Em maior ou menor medida, todos aprendemos e nos deixamos influenciar, inclusive os génios, pela cultura da época em que vivemos e pelas oportunidades educativas a que temos acesso. Essa continuidade é útil para manter uma corrente em movimento, à qual novos elos, querendo mover-se com maior velocidade, se unem aproveitando o momento acumulado por quem os precedeu. É essa a importância da preservação de uma tradição que possa passar de geração em geração o melhor da cultura acumulada pelas eras.
Não podemos conceber que Leonardo tivesse pintado a Última Ceia ou dissecado e desenhado as componentes anatómicas de mais de trinta cadáveres humanos, como nenhum outro antes dele, sem nunca ter saído de Vinci – o local onde nasceu – e vivido por vários anos na Oficina de Andrea del Verrocchio, ali onde foi iniciado nas técnicas, nos saberes, nas práticas necessárias ao aprimoramento da sua arte. Podemos ver o génio que despontava já na alma jovem de Leonardo, uma vez que o génio não pode ser criado pela educação nem pela cultura exterior. No entanto, é conviver com almas grandes desperta as potências da própria alma.
De entre todo o conhecimento que nos possam transmitir, pouco se transforma em sabedoria se não passa pela própria experiência. Leonardo poderia passar dias e meses a ouvir Verrocchio falar sobre pintura ou escultura, mas, sem pegar na tinta ou na matéria, nenhum homem, nem Leonardo, poderia ser considerado pintor ou escultor. É necessária a educação, o treino, o trabalho dedicado, o fortalecimento das potências da alma e dos dons da arte, para que o génio possa manifestar-se em todo o seu esplendor.

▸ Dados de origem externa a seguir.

-- ==== Sys2Proof/Machine/LocalRequests.lean ====
section
/-! DEFINITION. The requests of LOCAL_CTL, as they are taken (R192). -/

namespace Sys2Proof.Machine

open Sys2Proof

/-- RESET(PART): the reply, then the reset (R197). -/
def resetPartAct (f : CtlFlow) (h : Head) (addr : Option (Port × Nat)) (s : State) : State :=
  softReset (s.reply addr f h .resetPart (.ok, .none))

/-- SET_PARAM: sets a parameter (R193). -/
def execSetParam (f : CtlFlow) (h : Head) (id : ParamId) (value : Nat) (s : State) : Host.Outcome State Fault Refusal :=
  .next (takeRequest f h (.setParam id value) (answered f h (.setParam id value) (setParamOn h id value)) s)

/-- GET_PARAM: returns a parameter or a trigger entry (R194). -/
def execGetParam (f : CtlFlow) (h : Head) (id : ParamId) (s : State) : Host.Outcome State Fault Refusal :=
  .next (takeRequest f h (.getParam id) (answered f h (.getParam id) (getParamOn h id)) s)

/-- FLOW_LOAD: writes a flow table entry (R70). -/
def execFlowLoad (f : CtlFlow) (h : Head) (tag port : Nat) (role : Option Role) (channel : Nat) (s : State) : Host.Outcome State Fault Refusal :=
  .next (takeRequest f h (.flowLoad tag port role channel) (answered f h (.flowLoad tag port role channel) (flowLoadOn tag port role channel)) s)

/-- FLOW_CLEAR: clears a flow table entry (R71). -/
def execFlowClear (f : CtlFlow) (h : Head) (tag : Nat) (s : State) : Host.Outcome State Fault Refusal :=
  .next (takeRequest f h (.flowClear tag) (answered f h (.flowClear tag) (flowClearOn tag)) s)

/-- TRIGGER_LOAD: writes a trigger entry (R157). -/
def execTriggerLoad (f : CtlFlow) (h : Head) (code : Nat) (action : LoadAction) (s : State) : Host.Outcome State Fault Refusal :=
  .next (takeRequest f h (.triggerLoad code action) (answered f h (.triggerLoad code action) (triggerLoadOn code action)) s)

/-- TRIGGER_CLEAR: empties a trigger entry (R157). -/
def execTriggerClear (f : CtlFlow) (h : Head) (code : Nat) (s : State) : Host.Outcome State Fault Refusal :=
  .next (takeRequest f h (.triggerClear code) (answered f h (.triggerClear code) (triggerClearOn code)) s)

/-- GRAPHIC_BEGIN: opens a graphic load (R174). -/
def execGraphicBegin (f : CtlFlow) (h : Head) (slot width height : Nat) (s : State) : Host.Outcome State Fault Refusal :=
  .next (takeRequest f h (.graphicBegin slot width height) (answered f h (.graphicBegin slot width height) (graphicBeginOn slot width height)) s)

/-- GRAPHIC_SEGMENT: stores bytes of a graphic, those within the stated body length (R175, R190). -/
def execGraphicSegment (f : CtlFlow) (h : Head) (slot offset : Nat) (data : List Byte) (s : State) : Host.Outcome State Fault Refusal :=
  .next (takeRequest f h (.graphicSegment slot offset data)
    (answered f h (.graphicSegment slot offset data) (graphicSegmentOn slot offset (statedPart h data))) s)

/-- GRAPHIC_END: closes a graphic load (R176). -/
def execGraphicEnd (f : CtlFlow) (h : Head) (slot : Nat) (s : State) : Host.Outcome State Fault Refusal :=
  .next (takeRequest f h (.graphicEnd slot) (answered f h (.graphicEnd slot) (graphicEndOn slot)) s)

/-- WINDOW_SET: writes the ident window (R171). -/
def execWindowSet (f : CtlFlow) (h : Head) (enabled : Bool) (slot x y alpha blink : Nat) (s : State) : Host.Outcome State Fault Refusal :=
  .next (takeRequest f h (.windowSet enabled slot x y alpha blink) (answered f h (.windowSet enabled slot x y alpha blink) (onChannel h (windowSetOn enabled slot x y alpha blink))) s)

/-- TAKEOVER: asks for a takeover (R134). -/
def execTakeover (f : CtlFlow) (h : Head) (target : Target) (force : Bool) (s : State) : Host.Outcome State Fault Refusal :=
  .next (takeRequest f h (.takeover target force) (answered f h (.takeover target force) (onChannel h (takeoverOn target force))) s)

/-- HANDBACK: asks for a handback (R140). -/
def execHandback (f : CtlFlow) (h : Head) (target : Target) (force : Bool) (s : State) : Host.Outcome State Fault Refusal :=
  .next (takeRequest f h (.handback target force) (answered f h (.handback target force) (onChannel h (handbackOn .manual target force))) s)

/-- BREAK_IN: asks for a break-in (R148). -/
def execBreakIn (f : CtlFlow) (h : Head) (handle inPoint : Nat) (duration : Option Nat) (mode : Option BreakMode) (s : State) : Host.Outcome State Fault Refusal :=
  .next (takeRequest f h (.breakIn handle inPoint duration mode) (answered f h (.breakIn handle inPoint duration mode) (onChannel h (breakInOn handle inPoint duration mode))) s)

/-- RESUME: ends a break-in (R153). -/
def execResume (f : CtlFlow) (h : Head) (mode : Option ResumeReq) (s : State) : Host.Outcome State Fault Refusal :=
  .next (takeRequest f h (.resume mode) (answered f h (.resume mode) (onChannel h (resumeOn mode))) s)

/-- QUERY_CHANNEL: reports a channel (R192). -/
def execQueryChannel (f : CtlFlow) (h : Head) (s : State) : Host.Outcome State Fault Refusal :=
  .next (takeRequest f h .queryChannel (answered f h .queryChannel (queryChannelOn h)) s)

/-- QUERY_EVENTS: reports events (R41). -/
def execQueryEvents (f : CtlFlow) (h : Head) (key count : Nat) (s : State) : Host.Outcome State Fault Refusal :=
  .next (takeRequest f h (.queryEvents key count) (answered f h (.queryEvents key count) (queryEventsOn h key count)) s)

/-- QUERY_MONITOR: reports the Feed Monitor (R98). -/
def execQueryMonitor (f : CtlFlow) (h : Head) (s : State) : Host.Outcome State Fault Refusal :=
  .next (takeRequest f h .queryMonitor (answered f h .queryMonitor (queryMonitorOn h)) s)

/-- CLEAR_COUNTERS: clears counts (R81, R99). -/
def execClearCounters (f : CtlFlow) (h : Head) (s : State) : Host.Outcome State Fault Refusal :=
  .next (takeRequest f h .clearCounters (answered f h .clearCounters (clearCountersOn h)) s)

/-- LOG_READ: reads the ring back (R186). -/
def execLogRead (f : CtlFlow) (h : Head) (number count : Nat) (s : State) : Host.Outcome State Fault Refusal :=
  .next (takeRequest f h (.logRead number count) (answered f h (.logRead number count) (logReadOn number count)) s)

/-- LOG_FLUSH: emits the unreported records (R187). -/
def execLogFlush (f : CtlFlow) (h : Head) (s : State) : Host.Outcome State Fault Refusal :=
  .next (takeRequest f h .logFlush (answered f h .logFlush (logFlushOn)) s)

/-- SAVE_CONFIG: begins a write of the retained image (R195). -/
def execSaveConfig (f : CtlFlow) (h : Head) (s : State) : Host.Outcome State Fault Refusal :=
  .next (takeRequest f h .saveConfig (answered f h .saveConfig (saveConfigOn h)) s)

/-- TIME_SET: sets HFN (R16). -/
def execTimeSet (f : CtlFlow) (h : Head) (day : Nat) (label : Label) (s : State) : Host.Outcome State Fault Refusal :=
  .next (takeRequest f h (.timeSet day label) (answered f h (.timeSet day label) (timeSetOn day label)) s)

/-- RESET_PART: is answered, and the whole part is reset (R197). -/
def execResetPart (f : CtlFlow) (h : Head) (s : State) : Host.Outcome State Fault Refusal :=
  .next (takeRequest f h .resetPart (resetPartAct f h) s)

/-- RESET_CHANNEL: resets a channel (R198). -/
def execResetChannel (f : CtlFlow) (h : Head) (n : Nat) (s : State) : Host.Outcome State Fault Refusal :=
  .next (takeRequest f h (.resetChannel n) (answered f h (.resetChannel n) (resetChannelReq n)) s)

/-- PART_STATUS: reports the part (R199). -/
def execPartStatus (f : CtlFlow) (h : Head) (s : State) : Host.Outcome State Fault Refusal :=
  .next (takeRequest f h .partStatus (answered f h .partStatus (partStatusOn)) s)

/-- UNKNOWN_REQUEST_CODE: a code that names no request is refused MALFORMED before it reaches an owner (R190). -/
def execUnknownRequestCode (f : CtlFlow) (h : Head) (code : Nat) (s : State) : Host.Outcome State Fault Refusal :=
  .next (takeRequest f h (.unknown code) (answered f h (.unknown code) (deny .malformed)) s)

end Sys2Proof.Machine
end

A frase de Leonardo com que iniciamos este texto demonstra bem a sua relação de insatisfação com o saber de memória, que tanto vigor guardava neste fim de Idade Média em que se repetia como máxima erudição, até à exaustão, até disparates, desde que fossem atribuídos a Aristóteles ou a algum Doutor da Igreja. Talvez por não ter tido as mesmas oportunidades de infância que os seus ilustres contemporâneos – devido à ilegitimidade do seu nascimento – Leonardo mostrava certo desprezo pelo saber escolástico. Preferiu apoiar-se desde cedo no seu percurso autodidata, ainda que aproveitando ao mesmo tempo o acompanhamento do seu mestre. A instrução junto de um mestre, por quem a devoção abre muitas portas para uma aprendizagem bem orientada e segura, em nada diminui a importância da investigação individual e experimentação pessoal. A experiência pessoal é grande aliada do discipulado. A primeira é-nos dada por uma prática que nos permite aprender com os nossos próprios erros e acertos. A segunda conecta-nos com uma corrente intemporal de sabedoria, uma disciplina, um método que guia desde o alto e para o alto.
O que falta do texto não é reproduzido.